Collected data entries:

┌────────

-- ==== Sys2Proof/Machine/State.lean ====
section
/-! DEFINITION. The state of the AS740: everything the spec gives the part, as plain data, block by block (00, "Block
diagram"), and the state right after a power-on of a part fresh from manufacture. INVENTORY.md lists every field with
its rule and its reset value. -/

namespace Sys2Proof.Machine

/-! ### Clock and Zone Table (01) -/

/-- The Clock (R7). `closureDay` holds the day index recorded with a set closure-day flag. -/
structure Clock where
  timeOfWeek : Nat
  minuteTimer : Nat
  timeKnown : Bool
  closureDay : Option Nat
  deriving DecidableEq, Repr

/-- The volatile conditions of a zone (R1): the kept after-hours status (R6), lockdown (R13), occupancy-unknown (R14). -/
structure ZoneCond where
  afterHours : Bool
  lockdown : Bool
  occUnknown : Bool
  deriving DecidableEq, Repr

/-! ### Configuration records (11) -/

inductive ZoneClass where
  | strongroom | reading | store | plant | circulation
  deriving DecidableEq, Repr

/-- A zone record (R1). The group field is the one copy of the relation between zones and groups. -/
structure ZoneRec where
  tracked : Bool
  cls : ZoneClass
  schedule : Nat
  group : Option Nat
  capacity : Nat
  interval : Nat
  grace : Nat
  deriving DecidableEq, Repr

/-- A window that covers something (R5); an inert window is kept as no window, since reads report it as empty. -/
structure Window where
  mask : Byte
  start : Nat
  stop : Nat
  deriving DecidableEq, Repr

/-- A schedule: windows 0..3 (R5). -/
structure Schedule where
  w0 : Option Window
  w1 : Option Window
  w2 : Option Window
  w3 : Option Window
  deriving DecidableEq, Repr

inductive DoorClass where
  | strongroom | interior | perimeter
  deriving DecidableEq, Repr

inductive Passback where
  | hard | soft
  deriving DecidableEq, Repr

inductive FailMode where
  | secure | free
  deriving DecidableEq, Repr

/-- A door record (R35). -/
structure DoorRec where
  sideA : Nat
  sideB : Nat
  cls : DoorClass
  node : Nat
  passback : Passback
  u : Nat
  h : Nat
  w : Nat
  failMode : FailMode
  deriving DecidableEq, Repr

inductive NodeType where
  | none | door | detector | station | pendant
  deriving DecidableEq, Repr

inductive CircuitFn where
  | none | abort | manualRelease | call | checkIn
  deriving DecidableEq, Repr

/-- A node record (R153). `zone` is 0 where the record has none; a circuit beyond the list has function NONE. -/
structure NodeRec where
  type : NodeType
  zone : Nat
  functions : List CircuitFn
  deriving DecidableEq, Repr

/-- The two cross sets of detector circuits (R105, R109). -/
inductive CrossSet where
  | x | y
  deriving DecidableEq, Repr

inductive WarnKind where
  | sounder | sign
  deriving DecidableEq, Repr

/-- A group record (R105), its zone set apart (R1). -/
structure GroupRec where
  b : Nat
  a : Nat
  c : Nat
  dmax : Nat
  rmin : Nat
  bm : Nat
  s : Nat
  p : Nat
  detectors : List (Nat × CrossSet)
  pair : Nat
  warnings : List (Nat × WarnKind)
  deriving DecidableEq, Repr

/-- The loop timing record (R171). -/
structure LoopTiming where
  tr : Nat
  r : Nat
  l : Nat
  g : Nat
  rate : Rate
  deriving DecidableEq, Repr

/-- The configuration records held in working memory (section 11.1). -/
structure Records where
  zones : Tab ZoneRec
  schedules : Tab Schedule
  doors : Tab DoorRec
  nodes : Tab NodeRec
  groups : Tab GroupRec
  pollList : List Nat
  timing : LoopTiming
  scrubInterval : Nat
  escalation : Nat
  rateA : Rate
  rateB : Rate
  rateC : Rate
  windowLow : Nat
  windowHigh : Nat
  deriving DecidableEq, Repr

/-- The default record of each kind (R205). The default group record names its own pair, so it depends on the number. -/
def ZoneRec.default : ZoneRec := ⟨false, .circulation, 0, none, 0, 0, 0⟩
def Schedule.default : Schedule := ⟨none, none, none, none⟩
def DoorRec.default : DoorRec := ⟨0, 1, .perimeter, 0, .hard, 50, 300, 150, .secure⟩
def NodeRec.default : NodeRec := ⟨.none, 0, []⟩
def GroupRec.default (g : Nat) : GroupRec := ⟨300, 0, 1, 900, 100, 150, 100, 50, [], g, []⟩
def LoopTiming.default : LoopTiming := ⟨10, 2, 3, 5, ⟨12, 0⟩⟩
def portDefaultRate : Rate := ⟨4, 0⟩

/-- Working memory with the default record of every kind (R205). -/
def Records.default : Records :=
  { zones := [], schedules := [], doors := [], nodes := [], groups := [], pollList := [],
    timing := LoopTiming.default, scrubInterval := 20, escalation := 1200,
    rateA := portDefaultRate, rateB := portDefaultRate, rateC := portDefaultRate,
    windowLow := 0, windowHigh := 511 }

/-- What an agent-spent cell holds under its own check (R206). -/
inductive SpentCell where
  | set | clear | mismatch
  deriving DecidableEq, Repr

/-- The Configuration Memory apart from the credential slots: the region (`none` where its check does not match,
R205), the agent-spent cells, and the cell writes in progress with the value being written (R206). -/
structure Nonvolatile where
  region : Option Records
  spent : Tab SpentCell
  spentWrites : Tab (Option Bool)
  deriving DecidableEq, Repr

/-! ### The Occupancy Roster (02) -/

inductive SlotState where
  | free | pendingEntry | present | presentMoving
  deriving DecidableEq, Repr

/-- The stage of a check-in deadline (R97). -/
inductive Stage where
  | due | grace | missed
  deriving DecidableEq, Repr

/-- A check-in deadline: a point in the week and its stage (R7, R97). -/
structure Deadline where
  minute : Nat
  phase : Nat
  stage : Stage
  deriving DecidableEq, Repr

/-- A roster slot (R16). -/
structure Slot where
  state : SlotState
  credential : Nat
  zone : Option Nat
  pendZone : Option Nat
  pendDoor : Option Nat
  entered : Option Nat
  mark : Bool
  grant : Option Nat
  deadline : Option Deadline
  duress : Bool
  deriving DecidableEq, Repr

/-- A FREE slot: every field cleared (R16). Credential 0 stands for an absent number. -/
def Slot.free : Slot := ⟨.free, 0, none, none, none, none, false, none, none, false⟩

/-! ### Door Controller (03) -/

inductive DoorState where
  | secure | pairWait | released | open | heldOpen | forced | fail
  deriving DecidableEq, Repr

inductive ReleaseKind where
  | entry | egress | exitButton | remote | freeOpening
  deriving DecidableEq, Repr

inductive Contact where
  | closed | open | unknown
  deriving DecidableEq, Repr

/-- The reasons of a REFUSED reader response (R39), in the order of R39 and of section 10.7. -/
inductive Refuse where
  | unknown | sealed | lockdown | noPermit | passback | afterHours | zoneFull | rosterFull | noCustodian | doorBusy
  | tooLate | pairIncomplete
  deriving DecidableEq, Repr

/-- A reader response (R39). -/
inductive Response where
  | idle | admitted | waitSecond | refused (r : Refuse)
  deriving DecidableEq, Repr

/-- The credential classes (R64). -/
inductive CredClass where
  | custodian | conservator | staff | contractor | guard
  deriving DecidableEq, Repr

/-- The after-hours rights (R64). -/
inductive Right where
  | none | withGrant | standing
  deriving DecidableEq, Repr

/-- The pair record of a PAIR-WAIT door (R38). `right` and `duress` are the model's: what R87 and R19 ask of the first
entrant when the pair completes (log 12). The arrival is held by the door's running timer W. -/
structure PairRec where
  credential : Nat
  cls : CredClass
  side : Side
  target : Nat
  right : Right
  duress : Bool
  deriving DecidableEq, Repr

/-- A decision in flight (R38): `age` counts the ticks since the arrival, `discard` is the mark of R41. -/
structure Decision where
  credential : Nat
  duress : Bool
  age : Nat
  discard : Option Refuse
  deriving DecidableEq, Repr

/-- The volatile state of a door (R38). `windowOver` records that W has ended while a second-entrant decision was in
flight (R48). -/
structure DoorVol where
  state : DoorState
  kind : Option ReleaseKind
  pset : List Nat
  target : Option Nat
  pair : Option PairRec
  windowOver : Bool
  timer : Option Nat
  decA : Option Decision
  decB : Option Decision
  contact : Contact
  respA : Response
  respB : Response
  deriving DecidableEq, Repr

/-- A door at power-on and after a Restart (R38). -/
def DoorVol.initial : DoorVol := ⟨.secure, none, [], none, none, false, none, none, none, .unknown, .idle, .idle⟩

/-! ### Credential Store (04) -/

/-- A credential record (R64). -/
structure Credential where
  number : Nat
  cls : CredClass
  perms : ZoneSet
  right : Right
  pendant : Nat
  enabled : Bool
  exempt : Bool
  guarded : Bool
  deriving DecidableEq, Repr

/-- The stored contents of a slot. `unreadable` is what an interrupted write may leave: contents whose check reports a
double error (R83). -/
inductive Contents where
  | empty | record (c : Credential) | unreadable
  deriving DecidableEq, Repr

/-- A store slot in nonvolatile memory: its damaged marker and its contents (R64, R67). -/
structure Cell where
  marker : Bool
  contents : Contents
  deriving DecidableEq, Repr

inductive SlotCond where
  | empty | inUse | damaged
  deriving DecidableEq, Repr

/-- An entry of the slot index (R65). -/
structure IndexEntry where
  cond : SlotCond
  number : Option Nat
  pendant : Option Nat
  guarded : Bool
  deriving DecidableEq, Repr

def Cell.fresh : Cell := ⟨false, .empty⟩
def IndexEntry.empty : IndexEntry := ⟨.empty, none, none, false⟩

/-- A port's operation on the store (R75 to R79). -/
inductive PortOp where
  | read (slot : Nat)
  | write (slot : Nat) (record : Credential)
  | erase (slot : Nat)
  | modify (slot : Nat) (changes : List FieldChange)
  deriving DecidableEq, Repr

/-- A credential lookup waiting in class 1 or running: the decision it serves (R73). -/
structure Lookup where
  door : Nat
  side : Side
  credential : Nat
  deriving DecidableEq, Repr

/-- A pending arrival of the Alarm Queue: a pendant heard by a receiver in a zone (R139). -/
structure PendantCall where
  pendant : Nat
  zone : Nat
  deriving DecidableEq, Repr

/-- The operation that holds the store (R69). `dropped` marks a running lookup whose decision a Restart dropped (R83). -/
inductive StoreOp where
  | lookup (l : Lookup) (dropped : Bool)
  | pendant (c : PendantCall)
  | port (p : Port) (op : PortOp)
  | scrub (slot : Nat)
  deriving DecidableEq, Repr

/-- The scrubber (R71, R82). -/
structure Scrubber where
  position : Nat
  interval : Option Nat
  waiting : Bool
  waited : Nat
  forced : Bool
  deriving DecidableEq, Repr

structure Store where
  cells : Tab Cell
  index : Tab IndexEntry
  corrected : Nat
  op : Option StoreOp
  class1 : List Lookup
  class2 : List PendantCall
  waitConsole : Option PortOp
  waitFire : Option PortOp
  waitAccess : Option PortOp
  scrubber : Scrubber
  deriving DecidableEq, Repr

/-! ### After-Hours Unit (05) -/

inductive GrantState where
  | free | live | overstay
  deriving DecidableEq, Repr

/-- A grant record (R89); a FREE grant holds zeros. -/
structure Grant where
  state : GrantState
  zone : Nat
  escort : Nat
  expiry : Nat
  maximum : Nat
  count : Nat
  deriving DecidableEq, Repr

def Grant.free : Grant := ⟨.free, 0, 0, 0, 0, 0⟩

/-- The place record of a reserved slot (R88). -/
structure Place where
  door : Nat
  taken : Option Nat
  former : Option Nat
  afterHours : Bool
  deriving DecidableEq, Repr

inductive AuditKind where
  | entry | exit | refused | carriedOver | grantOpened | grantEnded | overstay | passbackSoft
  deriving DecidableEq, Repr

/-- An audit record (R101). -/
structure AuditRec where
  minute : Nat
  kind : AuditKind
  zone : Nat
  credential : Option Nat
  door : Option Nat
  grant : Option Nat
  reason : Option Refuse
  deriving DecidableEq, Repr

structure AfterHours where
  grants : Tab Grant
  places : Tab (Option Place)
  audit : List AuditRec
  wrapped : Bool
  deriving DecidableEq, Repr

└────────
┌────────

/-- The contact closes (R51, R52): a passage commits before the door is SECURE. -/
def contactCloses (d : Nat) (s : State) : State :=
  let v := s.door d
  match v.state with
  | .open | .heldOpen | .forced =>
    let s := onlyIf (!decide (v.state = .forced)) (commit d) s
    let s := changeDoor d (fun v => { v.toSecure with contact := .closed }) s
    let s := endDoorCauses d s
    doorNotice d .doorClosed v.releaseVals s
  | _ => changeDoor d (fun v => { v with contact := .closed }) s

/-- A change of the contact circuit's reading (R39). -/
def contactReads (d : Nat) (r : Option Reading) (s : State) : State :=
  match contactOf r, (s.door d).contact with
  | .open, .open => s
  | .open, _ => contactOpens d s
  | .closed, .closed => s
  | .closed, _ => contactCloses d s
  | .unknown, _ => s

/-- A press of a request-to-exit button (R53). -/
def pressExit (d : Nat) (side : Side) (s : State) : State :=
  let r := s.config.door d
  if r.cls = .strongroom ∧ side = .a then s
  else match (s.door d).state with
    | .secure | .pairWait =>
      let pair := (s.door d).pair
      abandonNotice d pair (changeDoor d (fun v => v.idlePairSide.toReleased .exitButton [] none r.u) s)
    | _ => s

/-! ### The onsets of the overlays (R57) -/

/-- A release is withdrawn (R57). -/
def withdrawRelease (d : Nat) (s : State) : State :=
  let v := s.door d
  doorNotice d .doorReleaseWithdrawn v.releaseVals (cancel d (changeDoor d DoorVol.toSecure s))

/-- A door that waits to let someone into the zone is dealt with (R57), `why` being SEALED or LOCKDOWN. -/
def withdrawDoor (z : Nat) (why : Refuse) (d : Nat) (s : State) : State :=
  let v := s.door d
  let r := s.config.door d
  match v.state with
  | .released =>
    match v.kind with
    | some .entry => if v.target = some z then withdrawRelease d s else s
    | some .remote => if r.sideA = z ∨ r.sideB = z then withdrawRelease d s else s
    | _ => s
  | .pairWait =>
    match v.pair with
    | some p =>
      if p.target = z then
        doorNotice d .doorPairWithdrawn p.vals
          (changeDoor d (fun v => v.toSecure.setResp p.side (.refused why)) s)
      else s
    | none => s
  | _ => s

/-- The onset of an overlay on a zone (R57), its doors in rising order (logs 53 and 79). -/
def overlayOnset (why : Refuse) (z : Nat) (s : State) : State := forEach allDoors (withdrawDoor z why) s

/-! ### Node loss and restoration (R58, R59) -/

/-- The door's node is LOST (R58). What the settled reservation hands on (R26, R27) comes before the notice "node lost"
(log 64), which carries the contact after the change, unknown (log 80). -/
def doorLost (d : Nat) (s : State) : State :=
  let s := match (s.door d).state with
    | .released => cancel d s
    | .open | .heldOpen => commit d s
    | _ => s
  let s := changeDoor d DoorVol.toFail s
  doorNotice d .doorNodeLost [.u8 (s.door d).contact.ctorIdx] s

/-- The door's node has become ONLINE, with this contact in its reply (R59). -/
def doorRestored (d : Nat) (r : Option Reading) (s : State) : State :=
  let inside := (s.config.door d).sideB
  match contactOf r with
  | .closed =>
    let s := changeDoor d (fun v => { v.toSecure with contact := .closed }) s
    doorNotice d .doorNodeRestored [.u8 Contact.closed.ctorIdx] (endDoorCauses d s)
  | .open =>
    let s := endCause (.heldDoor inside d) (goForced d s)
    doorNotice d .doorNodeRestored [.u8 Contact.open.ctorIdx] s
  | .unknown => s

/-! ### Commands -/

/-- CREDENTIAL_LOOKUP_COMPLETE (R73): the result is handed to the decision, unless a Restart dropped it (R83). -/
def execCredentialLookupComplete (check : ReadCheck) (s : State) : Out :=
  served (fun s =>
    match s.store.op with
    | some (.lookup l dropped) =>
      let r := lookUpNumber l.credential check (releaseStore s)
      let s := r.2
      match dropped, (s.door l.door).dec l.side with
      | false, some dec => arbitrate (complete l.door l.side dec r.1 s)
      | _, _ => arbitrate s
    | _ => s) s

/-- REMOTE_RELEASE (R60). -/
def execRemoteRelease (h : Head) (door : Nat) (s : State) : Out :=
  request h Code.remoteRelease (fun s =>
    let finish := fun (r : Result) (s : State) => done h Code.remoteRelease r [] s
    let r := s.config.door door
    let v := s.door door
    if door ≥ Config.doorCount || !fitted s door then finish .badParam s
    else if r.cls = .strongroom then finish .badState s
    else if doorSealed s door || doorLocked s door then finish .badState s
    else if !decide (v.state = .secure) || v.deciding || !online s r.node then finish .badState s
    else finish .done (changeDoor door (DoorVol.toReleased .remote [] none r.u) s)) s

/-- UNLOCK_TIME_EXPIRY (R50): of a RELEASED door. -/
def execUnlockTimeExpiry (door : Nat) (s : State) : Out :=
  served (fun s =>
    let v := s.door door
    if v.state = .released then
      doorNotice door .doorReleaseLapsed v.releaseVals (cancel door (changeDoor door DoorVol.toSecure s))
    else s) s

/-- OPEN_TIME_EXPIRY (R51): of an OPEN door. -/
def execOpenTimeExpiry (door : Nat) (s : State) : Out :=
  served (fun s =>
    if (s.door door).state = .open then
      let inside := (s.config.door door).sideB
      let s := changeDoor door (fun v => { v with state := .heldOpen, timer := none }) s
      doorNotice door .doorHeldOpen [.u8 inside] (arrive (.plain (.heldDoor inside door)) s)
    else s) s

└────────

• [The problem] Using the data above, repeat exactly the lines that begin at the line with "structure IndexEntry where" and end at the line with "state : GrantState", both ends included.

• [Problem solution]
structure IndexEntry where
  cond : SlotCond
  number : Option Nat
  pendant : Option Nat
  guarded : Bool
  deriving DecidableEq, Repr

def Cell.fresh : Cell := ⟨false, .empty⟩
def IndexEntry.empty : IndexEntry := ⟨.empty, none, none, false⟩

/-- A port's operation on the store (R75 to R79). -/
inductive PortOp where
  | read (slot : Nat)
  | write (slot : Nat) (record : Credential)
  | erase (slot : Nat)
  | modify (slot : Nat) (changes : List FieldChange)
  deriving DecidableEq, Repr

/-- A credential lookup waiting in class 1 or running: the decision it serves (R73). -/
structure Lookup where
  door : Nat
  side : Side
  credential : Nat
  deriving DecidableEq, Repr

/-- A pending arrival of the Alarm Queue: a pendant heard by a receiver in a zone (R139). -/
structure PendantCall where
  pendant : Nat
  zone : Nat
  deriving DecidableEq, Repr

/-- The operation that holds the store (R69). `dropped` marks a running lookup whose decision a Restart dropped (R83). -/
inductive StoreOp where
  | lookup (l : Lookup) (dropped : Bool)
  | pendant (c : PendantCall)
  | port (p : Port) (op : PortOp)
  | scrub (slot : Nat)
  deriving DecidableEq, Repr

/-- The scrubber (R71, R82). -/
structure Scrubber where
  position : Nat
  interval : Option Nat
  waiting : Bool
  waited : Nat
  forced : Bool
  deriving DecidableEq, Repr

structure Store where
  cells : Tab Cell
  index : Tab IndexEntry
  corrected : Nat
  op : Option StoreOp
  class1 : List Lookup
  class2 : List PendantCall
  waitConsole : Option PortOp
  waitFire : Option PortOp
  waitAccess : Option PortOp
  scrubber : Scrubber
  deriving DecidableEq, Repr

/-! ### After-Hours Unit (05) -/

inductive GrantState where
  | free | live | overstay
  deriving DecidableEq, Repr

/-- A grant record (R89); a FREE grant holds zeros. -/
structure Grant where
  state : GrantState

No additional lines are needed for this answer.